*EXERCISE*.
From the entries that follow, copy exactly the lines beginning at the line holding "def State.setExp (s" and continuing through the line holding "def State.expDone (s".

[Opening DATA FOR THIS EXERCISE section]

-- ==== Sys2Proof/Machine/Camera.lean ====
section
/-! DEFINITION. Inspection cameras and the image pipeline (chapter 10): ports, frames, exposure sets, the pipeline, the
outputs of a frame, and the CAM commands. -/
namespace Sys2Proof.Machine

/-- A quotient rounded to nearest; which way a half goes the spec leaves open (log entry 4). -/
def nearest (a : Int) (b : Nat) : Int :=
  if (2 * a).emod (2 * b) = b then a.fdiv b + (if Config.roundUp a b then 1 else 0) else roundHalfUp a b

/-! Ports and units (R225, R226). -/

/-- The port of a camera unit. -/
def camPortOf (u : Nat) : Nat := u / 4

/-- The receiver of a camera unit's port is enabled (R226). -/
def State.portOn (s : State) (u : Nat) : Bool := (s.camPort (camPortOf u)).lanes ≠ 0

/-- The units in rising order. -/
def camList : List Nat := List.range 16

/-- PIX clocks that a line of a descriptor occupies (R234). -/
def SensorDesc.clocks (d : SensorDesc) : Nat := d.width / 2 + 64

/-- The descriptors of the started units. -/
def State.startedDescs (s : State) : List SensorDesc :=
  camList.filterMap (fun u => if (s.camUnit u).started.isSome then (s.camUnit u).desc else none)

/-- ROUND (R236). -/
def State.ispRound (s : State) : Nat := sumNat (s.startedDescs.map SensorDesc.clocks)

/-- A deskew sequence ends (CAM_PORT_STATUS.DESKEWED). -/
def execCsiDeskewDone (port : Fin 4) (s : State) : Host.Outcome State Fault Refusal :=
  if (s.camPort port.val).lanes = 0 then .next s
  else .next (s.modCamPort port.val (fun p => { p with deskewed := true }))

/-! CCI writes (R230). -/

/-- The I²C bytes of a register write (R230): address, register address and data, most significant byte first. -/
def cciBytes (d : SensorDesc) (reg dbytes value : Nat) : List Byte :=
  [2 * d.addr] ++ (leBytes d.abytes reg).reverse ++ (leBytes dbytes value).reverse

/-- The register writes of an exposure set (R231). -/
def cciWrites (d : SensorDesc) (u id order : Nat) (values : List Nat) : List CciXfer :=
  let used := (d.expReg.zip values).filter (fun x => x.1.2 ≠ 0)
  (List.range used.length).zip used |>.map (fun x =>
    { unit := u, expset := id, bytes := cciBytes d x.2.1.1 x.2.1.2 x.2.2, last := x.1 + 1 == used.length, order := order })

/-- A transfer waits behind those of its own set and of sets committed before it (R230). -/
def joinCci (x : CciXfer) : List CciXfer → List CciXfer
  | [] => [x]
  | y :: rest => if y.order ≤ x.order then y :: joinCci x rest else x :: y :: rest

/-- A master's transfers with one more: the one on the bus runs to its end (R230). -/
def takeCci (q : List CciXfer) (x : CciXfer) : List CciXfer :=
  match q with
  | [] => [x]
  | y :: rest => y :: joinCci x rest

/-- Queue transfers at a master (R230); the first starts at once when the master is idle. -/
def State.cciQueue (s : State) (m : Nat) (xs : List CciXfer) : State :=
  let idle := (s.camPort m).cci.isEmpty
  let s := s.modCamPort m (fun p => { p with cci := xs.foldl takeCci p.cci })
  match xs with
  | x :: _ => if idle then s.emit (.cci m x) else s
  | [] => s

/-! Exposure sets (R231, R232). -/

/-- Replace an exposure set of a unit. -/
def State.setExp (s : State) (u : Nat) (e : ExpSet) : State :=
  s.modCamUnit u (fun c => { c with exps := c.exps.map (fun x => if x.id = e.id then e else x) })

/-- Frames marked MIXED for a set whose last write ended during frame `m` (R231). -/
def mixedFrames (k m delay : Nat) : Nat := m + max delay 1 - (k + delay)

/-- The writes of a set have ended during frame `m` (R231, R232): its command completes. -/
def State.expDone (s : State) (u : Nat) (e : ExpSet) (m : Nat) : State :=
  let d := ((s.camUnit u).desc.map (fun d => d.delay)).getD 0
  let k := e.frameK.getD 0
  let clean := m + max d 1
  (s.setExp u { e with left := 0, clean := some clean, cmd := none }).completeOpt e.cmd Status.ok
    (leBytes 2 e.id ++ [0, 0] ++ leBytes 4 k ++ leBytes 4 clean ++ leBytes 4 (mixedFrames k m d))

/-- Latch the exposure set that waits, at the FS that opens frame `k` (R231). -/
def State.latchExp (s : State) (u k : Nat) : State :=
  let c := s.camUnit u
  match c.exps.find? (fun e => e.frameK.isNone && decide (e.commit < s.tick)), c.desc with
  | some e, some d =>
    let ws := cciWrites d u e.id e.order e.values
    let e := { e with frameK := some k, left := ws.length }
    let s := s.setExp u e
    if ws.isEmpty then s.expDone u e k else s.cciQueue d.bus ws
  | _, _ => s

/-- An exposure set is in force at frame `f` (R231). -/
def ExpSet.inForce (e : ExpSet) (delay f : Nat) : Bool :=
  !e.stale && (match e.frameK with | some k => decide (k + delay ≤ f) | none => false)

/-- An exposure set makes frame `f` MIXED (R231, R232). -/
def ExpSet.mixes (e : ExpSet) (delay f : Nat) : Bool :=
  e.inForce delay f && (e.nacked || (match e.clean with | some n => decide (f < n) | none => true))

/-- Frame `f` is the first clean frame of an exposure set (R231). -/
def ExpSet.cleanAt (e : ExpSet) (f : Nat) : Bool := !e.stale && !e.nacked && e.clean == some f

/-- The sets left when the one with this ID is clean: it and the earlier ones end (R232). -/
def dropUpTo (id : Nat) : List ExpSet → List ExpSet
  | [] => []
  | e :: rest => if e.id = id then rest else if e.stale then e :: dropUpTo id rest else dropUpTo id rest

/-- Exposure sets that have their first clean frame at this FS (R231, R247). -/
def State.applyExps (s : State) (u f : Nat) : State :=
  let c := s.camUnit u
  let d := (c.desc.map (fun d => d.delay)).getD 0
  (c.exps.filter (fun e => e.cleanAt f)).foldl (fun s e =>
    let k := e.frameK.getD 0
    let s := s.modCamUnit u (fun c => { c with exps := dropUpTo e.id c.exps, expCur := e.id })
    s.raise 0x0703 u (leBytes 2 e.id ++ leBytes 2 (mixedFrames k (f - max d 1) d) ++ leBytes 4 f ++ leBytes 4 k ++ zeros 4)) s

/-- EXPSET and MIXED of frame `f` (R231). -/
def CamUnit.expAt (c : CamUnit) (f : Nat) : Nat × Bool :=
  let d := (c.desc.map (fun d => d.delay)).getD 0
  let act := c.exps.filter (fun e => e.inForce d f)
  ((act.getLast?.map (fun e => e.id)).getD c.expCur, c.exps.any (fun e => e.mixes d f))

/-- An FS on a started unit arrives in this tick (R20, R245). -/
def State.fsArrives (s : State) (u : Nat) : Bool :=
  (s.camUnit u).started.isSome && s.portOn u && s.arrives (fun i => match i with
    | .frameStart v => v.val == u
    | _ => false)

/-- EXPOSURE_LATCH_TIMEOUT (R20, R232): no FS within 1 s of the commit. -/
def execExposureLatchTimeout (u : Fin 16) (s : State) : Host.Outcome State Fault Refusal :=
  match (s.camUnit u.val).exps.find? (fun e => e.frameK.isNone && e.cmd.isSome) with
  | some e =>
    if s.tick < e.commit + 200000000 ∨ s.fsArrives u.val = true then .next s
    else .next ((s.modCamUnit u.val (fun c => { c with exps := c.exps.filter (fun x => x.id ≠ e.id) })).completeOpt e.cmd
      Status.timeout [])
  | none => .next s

[Closing DATA FOR THIS EXERCISE section]
[Opening DATA FOR THIS EXERCISE section]

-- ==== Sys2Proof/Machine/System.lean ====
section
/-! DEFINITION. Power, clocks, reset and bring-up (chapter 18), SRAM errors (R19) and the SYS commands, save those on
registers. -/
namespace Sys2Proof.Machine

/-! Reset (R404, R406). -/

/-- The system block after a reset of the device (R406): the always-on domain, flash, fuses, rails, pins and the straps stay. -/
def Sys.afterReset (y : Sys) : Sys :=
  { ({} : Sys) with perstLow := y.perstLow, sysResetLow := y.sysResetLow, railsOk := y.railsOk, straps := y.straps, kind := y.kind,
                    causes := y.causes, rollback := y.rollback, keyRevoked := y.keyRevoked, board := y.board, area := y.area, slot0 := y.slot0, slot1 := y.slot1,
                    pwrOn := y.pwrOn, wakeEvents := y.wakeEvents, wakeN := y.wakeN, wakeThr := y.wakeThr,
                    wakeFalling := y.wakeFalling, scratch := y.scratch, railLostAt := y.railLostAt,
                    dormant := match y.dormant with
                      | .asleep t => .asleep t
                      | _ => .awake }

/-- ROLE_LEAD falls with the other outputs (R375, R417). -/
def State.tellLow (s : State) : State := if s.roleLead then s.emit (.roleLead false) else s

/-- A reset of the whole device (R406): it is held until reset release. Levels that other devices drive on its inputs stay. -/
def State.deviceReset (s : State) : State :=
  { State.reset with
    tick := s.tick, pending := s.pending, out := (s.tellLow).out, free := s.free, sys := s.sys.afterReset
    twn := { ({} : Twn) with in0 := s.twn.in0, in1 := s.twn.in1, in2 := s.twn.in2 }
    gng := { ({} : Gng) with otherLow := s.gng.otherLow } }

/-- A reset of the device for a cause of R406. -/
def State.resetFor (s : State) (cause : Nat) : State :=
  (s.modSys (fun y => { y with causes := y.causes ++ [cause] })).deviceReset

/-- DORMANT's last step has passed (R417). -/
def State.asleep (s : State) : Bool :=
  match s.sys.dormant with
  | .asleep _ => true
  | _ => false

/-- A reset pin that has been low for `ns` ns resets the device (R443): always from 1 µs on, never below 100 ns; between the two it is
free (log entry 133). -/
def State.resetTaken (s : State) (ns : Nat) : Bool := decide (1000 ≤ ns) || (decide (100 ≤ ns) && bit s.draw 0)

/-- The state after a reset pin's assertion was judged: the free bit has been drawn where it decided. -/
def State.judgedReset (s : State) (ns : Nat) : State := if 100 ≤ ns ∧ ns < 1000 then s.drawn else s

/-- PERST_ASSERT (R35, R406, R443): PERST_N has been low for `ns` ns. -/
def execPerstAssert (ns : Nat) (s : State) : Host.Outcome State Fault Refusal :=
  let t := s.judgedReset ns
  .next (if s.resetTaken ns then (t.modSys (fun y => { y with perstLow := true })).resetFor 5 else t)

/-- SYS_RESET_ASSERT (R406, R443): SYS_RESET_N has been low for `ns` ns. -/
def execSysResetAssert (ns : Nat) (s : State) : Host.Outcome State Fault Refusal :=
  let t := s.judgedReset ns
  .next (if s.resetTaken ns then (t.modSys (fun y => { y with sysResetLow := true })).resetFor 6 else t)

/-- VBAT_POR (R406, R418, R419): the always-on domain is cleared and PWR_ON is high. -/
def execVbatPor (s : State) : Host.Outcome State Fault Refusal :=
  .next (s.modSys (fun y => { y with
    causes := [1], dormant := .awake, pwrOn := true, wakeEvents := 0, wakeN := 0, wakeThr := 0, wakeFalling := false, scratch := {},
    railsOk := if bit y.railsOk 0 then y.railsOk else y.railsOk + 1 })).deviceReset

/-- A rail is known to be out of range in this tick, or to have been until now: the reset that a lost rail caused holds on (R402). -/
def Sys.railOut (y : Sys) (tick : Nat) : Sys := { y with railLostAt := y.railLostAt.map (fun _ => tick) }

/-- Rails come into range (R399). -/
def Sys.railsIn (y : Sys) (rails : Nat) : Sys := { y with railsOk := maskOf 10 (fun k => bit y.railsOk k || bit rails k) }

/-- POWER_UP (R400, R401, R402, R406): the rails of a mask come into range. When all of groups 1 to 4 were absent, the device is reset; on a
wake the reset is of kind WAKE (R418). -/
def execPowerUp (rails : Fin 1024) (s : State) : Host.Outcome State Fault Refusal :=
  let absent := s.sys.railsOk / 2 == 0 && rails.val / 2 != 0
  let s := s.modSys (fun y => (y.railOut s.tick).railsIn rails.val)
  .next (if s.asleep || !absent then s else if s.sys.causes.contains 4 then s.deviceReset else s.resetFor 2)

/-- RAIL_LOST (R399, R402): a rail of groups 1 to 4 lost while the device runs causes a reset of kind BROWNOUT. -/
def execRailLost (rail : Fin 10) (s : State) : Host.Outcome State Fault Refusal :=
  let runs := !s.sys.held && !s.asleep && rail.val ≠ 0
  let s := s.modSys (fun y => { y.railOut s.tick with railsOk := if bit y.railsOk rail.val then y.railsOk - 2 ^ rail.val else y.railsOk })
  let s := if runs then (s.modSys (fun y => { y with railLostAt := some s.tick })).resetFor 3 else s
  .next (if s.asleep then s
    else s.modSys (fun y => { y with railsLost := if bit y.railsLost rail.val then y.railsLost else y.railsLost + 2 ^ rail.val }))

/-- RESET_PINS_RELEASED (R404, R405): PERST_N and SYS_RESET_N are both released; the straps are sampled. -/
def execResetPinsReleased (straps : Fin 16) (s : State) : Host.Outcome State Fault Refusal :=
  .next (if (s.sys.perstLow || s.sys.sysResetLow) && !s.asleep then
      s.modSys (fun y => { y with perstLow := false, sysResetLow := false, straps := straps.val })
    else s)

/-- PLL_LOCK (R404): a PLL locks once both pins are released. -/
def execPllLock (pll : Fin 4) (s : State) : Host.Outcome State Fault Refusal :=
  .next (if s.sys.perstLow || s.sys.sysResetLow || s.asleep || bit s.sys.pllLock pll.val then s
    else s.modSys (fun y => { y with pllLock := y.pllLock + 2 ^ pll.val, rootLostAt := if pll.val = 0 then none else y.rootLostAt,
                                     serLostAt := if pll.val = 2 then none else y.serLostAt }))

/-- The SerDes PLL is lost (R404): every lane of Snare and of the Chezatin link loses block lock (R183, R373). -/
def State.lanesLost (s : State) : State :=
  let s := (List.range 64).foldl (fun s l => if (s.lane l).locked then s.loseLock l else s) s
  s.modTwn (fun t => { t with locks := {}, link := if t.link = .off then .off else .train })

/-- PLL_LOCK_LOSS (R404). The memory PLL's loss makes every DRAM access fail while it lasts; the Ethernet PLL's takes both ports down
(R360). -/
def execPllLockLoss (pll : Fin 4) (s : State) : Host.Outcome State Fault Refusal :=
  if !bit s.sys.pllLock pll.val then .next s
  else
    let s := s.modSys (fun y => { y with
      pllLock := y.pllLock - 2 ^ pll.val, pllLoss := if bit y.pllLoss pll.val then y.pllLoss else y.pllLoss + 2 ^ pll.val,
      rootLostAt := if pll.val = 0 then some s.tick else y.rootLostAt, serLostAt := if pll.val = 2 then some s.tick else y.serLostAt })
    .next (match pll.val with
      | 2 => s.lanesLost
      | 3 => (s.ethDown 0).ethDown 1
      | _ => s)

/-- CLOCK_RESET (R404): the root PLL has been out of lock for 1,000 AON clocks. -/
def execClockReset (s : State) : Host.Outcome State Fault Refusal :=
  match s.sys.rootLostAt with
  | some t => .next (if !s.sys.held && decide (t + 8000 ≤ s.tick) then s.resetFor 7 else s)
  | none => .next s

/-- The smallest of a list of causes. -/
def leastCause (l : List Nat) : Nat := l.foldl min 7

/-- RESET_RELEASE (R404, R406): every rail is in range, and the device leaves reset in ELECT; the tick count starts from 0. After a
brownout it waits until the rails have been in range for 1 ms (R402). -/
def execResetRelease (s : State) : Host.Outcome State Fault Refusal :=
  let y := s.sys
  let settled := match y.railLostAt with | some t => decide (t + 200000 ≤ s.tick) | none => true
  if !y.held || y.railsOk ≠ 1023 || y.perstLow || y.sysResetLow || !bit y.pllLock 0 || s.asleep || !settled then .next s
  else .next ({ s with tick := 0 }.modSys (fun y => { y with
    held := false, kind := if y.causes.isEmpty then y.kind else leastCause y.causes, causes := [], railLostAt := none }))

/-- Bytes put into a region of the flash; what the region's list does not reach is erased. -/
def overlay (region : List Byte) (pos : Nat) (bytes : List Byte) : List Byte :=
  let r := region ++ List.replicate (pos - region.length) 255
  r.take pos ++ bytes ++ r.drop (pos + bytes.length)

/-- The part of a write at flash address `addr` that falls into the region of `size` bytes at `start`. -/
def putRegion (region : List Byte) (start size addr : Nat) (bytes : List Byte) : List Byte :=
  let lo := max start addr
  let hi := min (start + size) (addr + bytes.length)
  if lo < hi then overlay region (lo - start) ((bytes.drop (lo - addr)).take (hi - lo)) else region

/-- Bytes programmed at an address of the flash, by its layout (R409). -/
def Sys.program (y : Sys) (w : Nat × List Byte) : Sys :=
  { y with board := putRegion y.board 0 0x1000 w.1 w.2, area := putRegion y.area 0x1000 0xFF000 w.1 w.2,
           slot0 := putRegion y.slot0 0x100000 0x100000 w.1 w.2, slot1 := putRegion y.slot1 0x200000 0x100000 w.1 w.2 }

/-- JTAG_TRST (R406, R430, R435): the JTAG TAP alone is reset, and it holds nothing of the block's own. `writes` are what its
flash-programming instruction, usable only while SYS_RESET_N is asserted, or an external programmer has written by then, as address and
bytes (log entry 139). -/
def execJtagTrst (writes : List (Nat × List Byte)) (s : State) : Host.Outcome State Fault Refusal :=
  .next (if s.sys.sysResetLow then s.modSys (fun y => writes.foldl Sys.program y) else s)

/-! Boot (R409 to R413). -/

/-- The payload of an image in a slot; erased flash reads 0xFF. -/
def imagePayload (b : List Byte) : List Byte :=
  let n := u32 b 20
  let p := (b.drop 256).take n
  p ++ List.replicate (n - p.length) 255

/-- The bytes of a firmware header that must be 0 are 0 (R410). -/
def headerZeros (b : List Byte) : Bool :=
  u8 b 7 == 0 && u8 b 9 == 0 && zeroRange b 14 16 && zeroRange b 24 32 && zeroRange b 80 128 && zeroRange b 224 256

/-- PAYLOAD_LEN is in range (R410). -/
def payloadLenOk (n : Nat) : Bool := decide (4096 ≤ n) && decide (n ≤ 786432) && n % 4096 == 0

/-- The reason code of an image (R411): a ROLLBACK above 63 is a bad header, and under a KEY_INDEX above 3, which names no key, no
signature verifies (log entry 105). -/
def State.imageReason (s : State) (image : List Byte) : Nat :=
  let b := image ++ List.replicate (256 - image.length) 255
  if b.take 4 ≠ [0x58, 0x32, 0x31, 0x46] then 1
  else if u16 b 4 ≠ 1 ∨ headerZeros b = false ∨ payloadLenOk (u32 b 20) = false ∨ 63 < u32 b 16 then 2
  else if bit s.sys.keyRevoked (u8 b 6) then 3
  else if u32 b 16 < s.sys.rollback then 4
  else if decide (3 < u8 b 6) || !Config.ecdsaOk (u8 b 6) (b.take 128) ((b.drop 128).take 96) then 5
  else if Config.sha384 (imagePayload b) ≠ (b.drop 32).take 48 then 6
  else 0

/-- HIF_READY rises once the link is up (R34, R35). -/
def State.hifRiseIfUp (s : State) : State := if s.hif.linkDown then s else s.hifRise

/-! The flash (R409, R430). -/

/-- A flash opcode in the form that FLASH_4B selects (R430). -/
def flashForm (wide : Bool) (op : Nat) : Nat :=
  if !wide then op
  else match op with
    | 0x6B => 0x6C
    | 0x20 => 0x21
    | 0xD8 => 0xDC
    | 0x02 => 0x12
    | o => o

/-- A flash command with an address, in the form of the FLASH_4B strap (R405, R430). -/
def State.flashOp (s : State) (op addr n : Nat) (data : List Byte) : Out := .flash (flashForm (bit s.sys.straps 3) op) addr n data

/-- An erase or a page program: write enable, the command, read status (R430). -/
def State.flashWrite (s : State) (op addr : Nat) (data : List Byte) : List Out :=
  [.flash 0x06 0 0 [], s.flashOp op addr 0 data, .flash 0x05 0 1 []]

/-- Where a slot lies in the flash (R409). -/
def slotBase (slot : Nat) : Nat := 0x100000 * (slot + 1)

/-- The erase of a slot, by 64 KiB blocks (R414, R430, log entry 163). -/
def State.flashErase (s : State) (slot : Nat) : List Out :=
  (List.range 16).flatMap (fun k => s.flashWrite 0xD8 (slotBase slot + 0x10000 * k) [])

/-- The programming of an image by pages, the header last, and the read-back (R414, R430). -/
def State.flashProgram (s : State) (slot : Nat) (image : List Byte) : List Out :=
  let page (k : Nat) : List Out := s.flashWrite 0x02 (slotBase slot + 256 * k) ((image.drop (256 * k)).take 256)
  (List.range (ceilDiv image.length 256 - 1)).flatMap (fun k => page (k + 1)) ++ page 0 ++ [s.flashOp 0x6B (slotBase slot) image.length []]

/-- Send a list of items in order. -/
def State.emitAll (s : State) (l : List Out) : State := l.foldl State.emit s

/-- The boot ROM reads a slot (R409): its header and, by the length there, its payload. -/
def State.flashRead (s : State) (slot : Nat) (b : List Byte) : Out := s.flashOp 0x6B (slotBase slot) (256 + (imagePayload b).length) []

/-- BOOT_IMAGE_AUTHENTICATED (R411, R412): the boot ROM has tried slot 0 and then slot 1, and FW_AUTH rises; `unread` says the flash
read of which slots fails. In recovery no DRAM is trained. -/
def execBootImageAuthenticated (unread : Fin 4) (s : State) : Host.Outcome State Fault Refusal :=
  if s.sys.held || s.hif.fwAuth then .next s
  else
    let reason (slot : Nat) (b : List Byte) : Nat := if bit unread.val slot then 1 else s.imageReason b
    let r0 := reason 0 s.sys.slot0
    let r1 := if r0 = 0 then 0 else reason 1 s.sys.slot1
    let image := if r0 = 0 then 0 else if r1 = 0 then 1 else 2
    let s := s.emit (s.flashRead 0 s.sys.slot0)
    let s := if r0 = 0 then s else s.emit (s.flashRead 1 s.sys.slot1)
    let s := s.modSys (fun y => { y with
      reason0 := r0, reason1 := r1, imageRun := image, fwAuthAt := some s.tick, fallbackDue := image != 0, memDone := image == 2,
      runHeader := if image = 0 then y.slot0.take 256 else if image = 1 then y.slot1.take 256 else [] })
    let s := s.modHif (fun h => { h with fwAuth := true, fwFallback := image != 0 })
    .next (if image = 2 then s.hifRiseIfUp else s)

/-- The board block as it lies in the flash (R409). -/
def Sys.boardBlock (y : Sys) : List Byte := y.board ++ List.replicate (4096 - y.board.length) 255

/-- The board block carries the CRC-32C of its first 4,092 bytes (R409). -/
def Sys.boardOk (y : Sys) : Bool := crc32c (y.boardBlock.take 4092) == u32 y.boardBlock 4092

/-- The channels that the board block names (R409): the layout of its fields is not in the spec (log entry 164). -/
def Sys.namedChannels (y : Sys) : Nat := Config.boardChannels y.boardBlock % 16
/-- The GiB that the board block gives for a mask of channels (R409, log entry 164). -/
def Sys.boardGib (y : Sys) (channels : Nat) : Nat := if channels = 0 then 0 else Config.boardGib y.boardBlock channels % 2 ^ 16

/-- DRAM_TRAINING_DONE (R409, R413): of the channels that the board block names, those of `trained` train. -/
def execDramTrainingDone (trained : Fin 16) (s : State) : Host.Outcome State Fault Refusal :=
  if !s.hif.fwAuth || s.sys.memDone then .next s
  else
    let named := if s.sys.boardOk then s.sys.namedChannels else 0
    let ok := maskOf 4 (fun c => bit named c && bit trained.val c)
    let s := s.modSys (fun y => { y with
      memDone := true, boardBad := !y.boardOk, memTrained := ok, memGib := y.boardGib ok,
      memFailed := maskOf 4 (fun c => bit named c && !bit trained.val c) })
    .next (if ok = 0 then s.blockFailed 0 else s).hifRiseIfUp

[Closing DATA FOR THIS EXERCISE section]

*TASK ANSWER*.
def State.setExp (s : State) (u : Nat) (e : ExpSet) : State :=
  s.modCamUnit u (fun c => { c with exps := c.exps.map (fun x => if x.id = e.id then e else x) })

/-- Frames marked MIXED for a set whose last write ended during frame `m` (R231). -/
def mixedFrames (k m delay : Nat) : Nat := m + max delay 1 - (k + delay)

/-- The writes of a set have ended during frame `m` (R231, R232): its command completes. -/
def State.expDone (s : State) (u : Nat) (e : ExpSet) (m : Nat) : State :=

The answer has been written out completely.